-- ==== Sys2Proof/Tests/Slice0.lean ====
section
/-! SUPPORT. The model's own tests: ill-formed instructions refused; a word of every constructor written out from the
encoding its rule gives (30_encoding.md), fields set off by `_`; one step on small states, the expected values from
95_test_vectors.md or worked by hand from the rule; and for every statement of Obligations.lean with hypotheses a state
and operands that meet them, clause by clause. -/

namespace Sys2Proof.Tests
open Sys2Proof Sys2Proof.Machine

/-! ## Helpers -/

/-- Reset, then R15, the status word, register slots, saved status words and memory set. -/
def start (a cpsr : Word) (regs : List (Slot × Word)) (saved : List (Mode × Word)) (mem : List (Word × Size × Word)) :
    State :=
  let s0 := (State.reset.setPc a).withCpsr (Psr.unpack cpsr)
  let s1 := regs.foldl (fun s e => s.writeSlot e.1 e.2) s0
  let s2 := saved.foldl (fun s e => s.setSpsrOf e.1 (Psr.unpack e.2)) s1
  mem.foldl (fun s e => s.memWrite e.1 e.2.1 e.2.2) s2

/-- The outcome is a next state that shows these values. -/
def ends (r : Result) (pc cpsr : Word) (regs : List (Slot × Word)) (saved : List (Mode × Word))
    (mem : List (Word × Size × Word)) : Bool :=
  match r with
  | .next t =>
    t.pc == pc && t.cpsr.pack == cpsr && regs.all (fun e => t.readSlot e.1 == e.2) &&
      saved.all (fun e => (t.spsrOf e.1).map Psr.pack == some e.2) && mem.all (fun e => t.memRead e.1 e.2.1 == e.2.2)
  | .fault _ | .refused _ => false

/-- The same for a flag-setting multiply, whose C (and, long, V) is a free value: `nz` is N and Z. -/
def endsNZ (r : Result) (pc : Word) (nz : Bool × Bool) (regs : List (Slot × Word)) : Bool :=
  match r with
  | .next t => t.pc == pc && (t.cpsr.n, t.cpsr.z) == nz && regs.all (fun e => t.readSlot e.1 == e.2)
  | .fault _ | .refused _ => false

/-- The outcome is this refusal. -/
def refuses (r : Result) (why : Refusal) : Bool :=
  match r with
  | .refused x => x == why
  | .next _ | .fault _ => false

/-- A decidable fact about every element of a list, from its Boolean form. -/
theorem of_all {α : Type} {p : α → Prop} [DecidablePred p] {l : List α} (h : l.all (fun a => decide (p a)) = true) :
    ∀ a ∈ l, p a := by simpa using h

/-! ## Well-formedness refuses, one ill-formed term a check -/

theorem test_wf_compares_need_s :
    Instr.wf (.tstShiftImm .al false 1 0 0 .lsl 2) = false ∧ Instr.wf (.tstShiftReg .al false 1 0 3 .lsl 2) = false ∧
    Instr.wf (.teqImm .al false 1 0 0 1) = false ∧ Instr.wf (.teqShiftImm .al false 1 0 0 .lsl 2) = false ∧
    Instr.wf (.teqShiftReg .al false 1 0 3 .lsl 2) = false ∧ Instr.wf (.cmpShiftImm .al false 1 0 0 .lsl 2) = false ∧
    Instr.wf (.cmpShiftReg .al false 1 0 3 .lsl 2) = false ∧ Instr.wf (.cmnImm .al false 1 0 0 1) = false ∧
    Instr.wf (.cmnShiftImm .al false 1 0 0 .lsl 2) = false ∧ Instr.wf (.cmnShiftReg .al false 1 0 3 .lsl 2) = false := by
  decide

theorem test_wf_compressed_conditions :
    Instr.wf (.cBcond0 .hi 0) = false ∧ Instr.wf (.cBcond8 .vc 0) = false ∧ Instr.wf (.cBcond8 .gt 0) = false ∧
    Instr.wf (.cBcondC .lt 0) = false ∧ Instr.wf (.cBcondC .al 0) = false := by decide

/-! ## Decoding, a word of every constructor -/

/-- R96 to R98. -/
theorem test_decode_wide_branches :
    decodeWide 0b1110_000100101111111111110001_0001 = .bx .al 1 ∧
    decodeWide 0b1110_1111_000100100011010001010110 = .swi .al 0x123456 ∧
    decodeWide 0b1110_1010_111111111111111111111110 = .b .al 0xfffffe ∧
    decodeWide 0b1110_1011_111111111111111111111110 = .bl .al 0xfffffe := by decide

/-- R99. -/
theorem test_decode_wide_single_transfers :
    decodeWide 0b1110_010_1_1_0_0_1_0001_0010_101010111100 = .ldrImm .al true true false 1 2 0xabc ∧
    decodeWide 0b1110_011_1_1_0_0_1_0001_0010_00101_01_0_0100 = .ldrReg .al true true false 1 2 5 .lsr 4 ∧
    decodeWide 0b1110_010_1_1_0_0_0_0001_0010_101010111100 = .strImm .al true true false 1 2 0xabc ∧
    decodeWide 0b1110_011_1_1_0_0_0_0001_0010_00101_01_0_0100 = .strReg .al true true false 1 2 5 .lsr 4 ∧
    decodeWide 0b1110_010_1_1_1_0_1_0001_0010_101010111100 = .ldrbImm .al true true false 1 2 0xabc ∧
    decodeWide 0b1110_011_1_1_1_0_1_0001_0010_00101_01_0_0100 = .ldrbReg .al true true false 1 2 5 .lsr 4 ∧
    decodeWide 0b1110_010_1_1_1_0_0_0001_0010_101010111100 = .strbImm .al true true false 1 2 0xabc ∧
    decodeWide 0b1110_011_1_1_1_0_0_0001_0010_00101_01_0_0100 = .strbReg .al true true false 1 2 5 .lsr 4 := by decide

/-- R100, R101. -/
theorem test_decode_wide_block_and_swap :
    decodeWide 0b1110_100_1_1_1_0_1_0001_1000000000000011 = .ldm .al true true true false 1 0x8003 ∧
    decodeWide 0b1110_100_1_1_1_0_0_0001_1000000000000011 = .stm .al true true true false 1 0x8003 ∧
    decodeWide 0b1110_00010000_0001_0010_00001001_0100 = .swp .al 1 2 4 ∧
    decodeWide 0b1110_00010100_0001_0010_00001001_0100 = .swpb .al 1 2 4 := by decide

/-- R101. -/
theorem test_decode_wide_half_transfers :
    decodeWide 0b1110_000_1_1_1_0_1_0001_0010_1010_1011_0101 = .ldrhImm .al true true false 1 2 0xa5 ∧
    decodeWide 0b1110_000_1_1_0_0_1_0001_0010_00001011_0100 = .ldrhReg .al true true false 1 2 4 ∧
    decodeWide 0b1110_000_1_1_1_0_0_0001_0010_1010_1011_0101 = .strhImm .al true true false 1 2 0xa5 ∧
    decodeWide 0b1110_000_1_1_0_0_0_0001_0010_00001011_0100 = .strhReg .al true true false 1 2 4 ∧
    decodeWide 0b1110_000_1_1_1_0_1_0001_0010_1010_1101_0101 = .ldrsbImm .al true true false 1 2 0xa5 ∧
    decodeWide 0b1110_000_1_1_0_0_1_0001_0010_00001101_0100 = .ldrsbReg .al true true false 1 2 4 ∧
    decodeWide 0b1110_000_1_1_1_0_1_0001_0010_1010_1111_0101 = .ldrshImm .al true true false 1 2 0xa5 ∧
    decodeWide 0b1110_000_1_1_0_0_1_0001_0010_00001111_0100 = .ldrshReg .al true true false 1 2 4 := by decide

/-- R102. -/
theorem test_decode_wide_multiplies :
    decodeWide 0b1110_0000000_1_0010_0001_0011_1001_0100 = .mul .al true 2 1 3 4 ∧
    decodeWide 0b1110_0000001_1_0010_0001_0011_1001_0100 = .mla .al true 2 1 3 4 ∧
    decodeWide 0b1110_0000100_1_0010_0001_0011_1001_0100 = .umull .al true 2 1 3 4 ∧
    decodeWide 0b1110_0000101_1_0010_0001_0011_1001_0100 = .umlal .al true 2 1 3 4 ∧
    decodeWide 0b1110_0000110_1_0010_0001_0011_1001_0100 = .smull .al true 2 1 3 4 ∧
    decodeWide 0b1110_0000111_1_0010_0001_0011_1001_0100 = .smlal .al true 2 1 3 4 ∧
    decodeWide 0b1110_00010_10_0_0010_0001_0011_1_01_0_0100 = .mulhalf .al 2 1 3 4 2 1 := by decide

/-- R103. -/
theorem test_decode_wide_status_transfers :
    decodeWide 0b1110_00010_1_000000_0010_000000000000 = .mrs .al .spsr 2 ∧
    decodeWide 0b1110_00010_1_10_1001_000000000000_0100 = .msrReg .al .spsr 9 4 ∧
    decodeWide 0b1110_00110_1_10_1001_0000_0011_11000001 = .msrImm .al .spsr 9 3 0xc1 := by decide

/-- R104. -/
theorem test_decode_wide_data_processing_a :
    decodeWide 0b1110_0010000_1_0001_0010_0011_11000001 = .andImm .al true 1 2 3 0xc1 ∧
    decodeWide 0b1110_0000000_1_0001_0010_00101_01_0_0100 = .andShiftImm .al true 1 2 5 .lsr 4 ∧
    decodeWide 0b1110_0000000_1_0001_0010_0011_0_01_1_0100 = .andShiftReg .al true 1 2 3 .lsr 4 ∧
    decodeWide 0b1110_0010001_1_0001_0010_0011_11000001 = .eorImm .al true 1 2 3 0xc1 ∧
    decodeWide 0b1110_0000001_1_0001_0010_00101_01_0_0100 = .eorShiftImm .al true 1 2 5 .lsr 4 ∧
    decodeWide 0b1110_0000001_1_0001_0010_0011_0_01_1_0100 = .eorShiftReg .al true 1 2 3 .lsr 4 ∧
    decodeWide 0b1110_0010010_1_0001_0010_0011_11000001 = .subImm .al true 1 2 3 0xc1 ∧
    decodeWide 0b1110_0000010_1_0001_0010_00101_01_0_0100 = .subShiftImm .al true 1 2 5 .lsr 4 ∧
    decodeWide 0b1110_0000010_1_0001_0010_0011_0_01_1_0100 = .subShiftReg .al true 1 2 3 .lsr 4 ∧
    decodeWide 0b1110_0010011_1_0001_0010_0011_11000001 = .rsbImm .al true 1 2 3 0xc1 ∧
    decodeWide 0b1110_0000011_1_0001_0010_00101_01_0_0100 = .rsbShiftImm .al true 1 2 5 .lsr 4 ∧
    decodeWide 0b1110_0000011_1_0001_0010_0011_0_01_1_0100 = .rsbShiftReg .al true 1 2 3 .lsr 4 ∧
    decodeWide 0b1110_0010100_1_0001_0010_0011_11000001 = .addImm .al true 1 2 3 0xc1 ∧
    decodeWide 0b1110_0000100_1_0001_0010_00101_01_0_0100 = .addShiftImm .al true 1 2 5 .lsr 4 ∧
    decodeWide 0b1110_0000100_1_0001_0010_0011_0_01_1_0100 = .addShiftReg .al true 1 2 3 .lsr 4 := by decide

/-- R104. -/
theorem test_decode_wide_data_processing_b :
    decodeWide 0b1110_0010101_1_0001_0010_0011_11000001 = .adcImm .al true 1 2 3 0xc1 ∧
    decodeWide 0b1110_0000101_1_0001_0010_00101_01_0_0100 = .adcShiftImm .al true 1 2 5 .lsr 4 ∧
    decodeWide 0b1110_0000101_1_0001_0010_0011_0_01_1_0100 = .adcShiftReg .al true 1 2 3 .lsr 4 ∧
    decodeWide 0b1110_0010110_1_0001_0010_0011_11000001 = .sbcImm .al true 1 2 3 0xc1 ∧
    decodeWide 0b1110_0000110_1_0001_0010_00101_01_0_0100 = .sbcShiftImm .al true 1 2 5 .lsr 4 ∧
    decodeWide 0b1110_0000110_1_0001_0010_0011_0_01_1_0100 = .sbcShiftReg .al true 1 2 3 .lsr 4 ∧
    decodeWide 0b1110_0010111_1_0001_0010_0011_11000001 = .rscImm .al true 1 2 3 0xc1 ∧
    decodeWide 0b1110_0000111_1_0001_0010_00101_01_0_0100 = .rscShiftImm .al true 1 2 5 .lsr 4 ∧
    decodeWide 0b1110_0000111_1_0001_0010_0011_0_01_1_0100 = .rscShiftReg .al true 1 2 3 .lsr 4 ∧
    decodeWide 0b1110_0011000_1_0001_0010_0011_11000001 = .tstImm .al true 1 2 3 0xc1 ∧
    decodeWide 0b1110_0001000_1_0001_0010_00101_01_0_0100 = .tstShiftImm .al true 1 2 5 .lsr 4 ∧
    decodeWide 0b1110_0001000_1_0001_0010_0011_0_01_1_0100 = .tstShiftReg .al true 1 2 3 .lsr 4 ∧
    decodeWide 0b1110_0011001_1_0001_0010_0011_11000001 = .teqImm .al true 1 2 3 0xc1 ∧
    decodeWide 0b1110_0001001_1_0001_0010_00101_01_0_0100 = .teqShiftImm .al true 1 2 5 .lsr 4 ∧
    decodeWide 0b1110_0001001_1_0001_0010_0011_0_01_1_0100 = .teqShiftReg .al true 1 2 3 .lsr 4 := by decide

/-- R104. -/
theorem test_decode_wide_data_processing_c :
    decodeWide 0b1110_0011010_1_0001_0010_0011_11000001 = .cmpImm .al true 1 2 3 0xc1 ∧
    decodeWide 0b1110_0001010_1_0001_0010_00101_01_0_0100 = .cmpShiftImm .al true 1 2 5 .lsr 4 ∧
    decodeWide 0b1110_0001010_1_0001_0010_0011_0_01_1_0100 = .cmpShiftReg .al true 1 2 3 .lsr 4 ∧
    decodeWide 0b1110_0011011_1_0001_0010_0011_11000001 = .cmnImm .al true 1 2 3 0xc1 ∧
    decodeWide 0b1110_0001011_1_0001_0010_00101_01_0_0100 = .cmnShiftImm .al true 1 2 5 .lsr 4 ∧
    decodeWide 0b1110_0001011_1_0001_0010_0011_0_01_1_0100 = .cmnShiftReg .al true 1 2 3 .lsr 4 ∧
    decodeWide 0b1110_0011100_1_0001_0010_0011_11000001 = .orrImm .al true 1 2 3 0xc1 ∧
    decodeWide 0b1110_0001100_1_0001_0010_00101_01_0_0100 = .orrShiftImm .al true 1 2 5 .lsr 4 ∧
    decodeWide 0b1110_0001100_1_0001_0010_0011_0_01_1_0100 = .orrShiftReg .al true 1 2 3 .lsr 4 ∧
    decodeWide 0b1110_0011101_1_0001_0010_0011_11000001 = .movImm .al true 1 2 3 0xc1 ∧
    decodeWide 0b1110_0001101_1_0001_0010_00101_01_0_0100 = .movShiftImm .al true 1 2 5 .lsr 4 ∧
    decodeWide 0b1110_0001101_1_0001_0010_0011_0_01_1_0100 = .movShiftReg .al true 1 2 3 .lsr 4 ∧
    decodeWide 0b1110_0011110_1_0001_0010_0011_11000001 = .bicImm .al true 1 2 3 0xc1 ∧
    decodeWide 0b1110_0001110_1_0001_0010_00101_01_0_0100 = .bicShiftImm .al true 1 2 5 .lsr 4 ∧
    decodeWide 0b1110_0001110_1_0001_0010_0011_0_01_1_0100 = .bicShiftReg .al true 1 2 3 .lsr 4 ∧
    decodeWide 0b1110_0011111_1_0001_0010_0011_11000001 = .mvnImm .al true 1 2 3 0xc1 ∧
    decodeWide 0b1110_0001111_1_0001_0010_00101_01_0_0100 = .mvnShiftImm .al true 1 2 5 .lsr 4 ∧
    decodeWide 0b1110_0001111_1_0001_0010_0011_0_01_1_0100 = .mvnShiftReg .al true 1 2 3 .lsr 4 := by decide

/-- R105. -/
theorem test_decode_wide_undefined :
    decodeWide 0b1110_110_0000000000000000000000000 = .undefined .al ∧
    decodeWide 0b0000_1110_000000000000000000000000 = .undefined .eq := by decide

/-- R112 to R114. -/
theorem test_decode_compressed_1_to_3 :
    decodeCompressed 0b00000_10011_011_010 = .cLslImm 0x13 3 2 ∧
    decodeCompressed 0b00001_10011_011_010 = .cLsrImm 0x13 3 2 ∧
    decodeCompressed 0b00010_10011_011_010 = .cAsrImm 0x13 3 2 ∧
    decodeCompressed 0b0001100_011_101_010 = .cAddReg 3 5 2 ∧
    decodeCompressed 0b0001110_101_101_010 = .cAddImm3 5 5 2 ∧
    decodeCompressed 0b0001101_011_101_010 = .cSubReg 3 5 2 ∧
    decodeCompressed 0b0001111_101_101_010 = .cSubImm3 5 5 2 ∧
    decodeCompressed 0b00100_010_10100101 = .cMovImm8 2 0xa5 ∧
    decodeCompressed 0b00101_010_10100101 = .cCmpImm8 2 0xa5 ∧
    decodeCompressed 0b00110_010_10100101 = .cAddImm8 2 0xa5 ∧
    decodeCompressed 0b00111_010_10100101 = .cSubImm8 2 0xa5 := by decide

/-- R115. -/
theorem test_decode_compressed_4 :
    decodeCompressed 0b0100000000_110_010 = .cAnd 6 2 ∧
    decodeCompressed 0b0100000001_110_010 = .cEor 6 2 ∧
    decodeCompressed 0b0100000010_110_010 = .cLslReg 6 2 ∧
    decodeCompressed 0b0100000011_110_010 = .cLsrReg 6 2 ∧
    decodeCompressed 0b0100000100_110_010 = .cAsrReg 6 2 ∧
    decodeCompressed 0b0100000101_110_010 = .cAdc 6 2 ∧
    decodeCompressed 0b0100000110_110_010 = .cSbc 6 2 ∧
    decodeCompressed 0b0100000111_110_010 = .cRorReg 6 2 ∧
    decodeCompressed 0b0100001000_110_010 = .cTst 6 2 ∧
    decodeCompressed 0b0100001001_110_010 = .cNeg 6 2 ∧
    decodeCompressed 0b0100001010_110_010 = .cCmp 6 2 ∧
    decodeCompressed 0b0100001011_110_010 = .cCmn 6 2 ∧
    decodeCompressed 0b0100001100_110_010 = .cOrr 6 2 ∧
    decodeCompressed 0b0100001101_110_010 = .cMul 6 2 ∧
    decodeCompressed 0b0100001110_110_010 = .cBic 6 2 ∧
    decodeCompressed 0b0100001111_110_010 = .cMvn 6 2 := by decide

▶ Requirement: Which lines above run from the one containing "decodeCompressed 0b0001101_011_101_010 = .cSubReg" down to the one containing "decodeCompressed 0b0100001101_110_010 = .cMul"? Repeat exactly those, both ends included, and nothing else.

▶ Answer to this exercise:
    decodeCompressed 0b0001101_011_101_010 = .cSubReg 3 5 2 ∧
    decodeCompressed 0b0001111_101_101_010 = .cSubImm3 5 5 2 ∧
    decodeCompressed 0b00100_010_10100101 = .cMovImm8 2 0xa5 ∧
    decodeCompressed 0b00101_010_10100101 = .cCmpImm8 2 0xa5 ∧
    decodeCompressed 0b00110_010_10100101 = .cAddImm8 2 0xa5 ∧
    decodeCompressed 0b00111_010_10100101 = .cSubImm8 2 0xa5 := by decide

/-- R115. -/
theorem test_decode_compressed_4 :
    decodeCompressed 0b0100000000_110_010 = .cAnd 6 2 ∧
    decodeCompressed 0b0100000001_110_010 = .cEor 6 2 ∧
    decodeCompressed 0b0100000010_110_010 = .cLslReg 6 2 ∧
    decodeCompressed 0b0100000011_110_010 = .cLsrReg 6 2 ∧
    decodeCompressed 0b0100000100_110_010 = .cAsrReg 6 2 ∧
    decodeCompressed 0b0100000101_110_010 = .cAdc 6 2 ∧
    decodeCompressed 0b0100000110_110_010 = .cSbc 6 2 ∧
    decodeCompressed 0b0100000111_110_010 = .cRorReg 6 2 ∧
    decodeCompressed 0b0100001000_110_010 = .cTst 6 2 ∧
    decodeCompressed 0b0100001001_110_010 = .cNeg 6 2 ∧
    decodeCompressed 0b0100001010_110_010 = .cCmp 6 2 ∧
    decodeCompressed 0b0100001011_110_010 = .cCmn 6 2 ∧
    decodeCompressed 0b0100001100_110_010 = .cOrr 6 2 ∧
    decodeCompressed 0b0100001101_110_010 = .cMul 6 2 ∧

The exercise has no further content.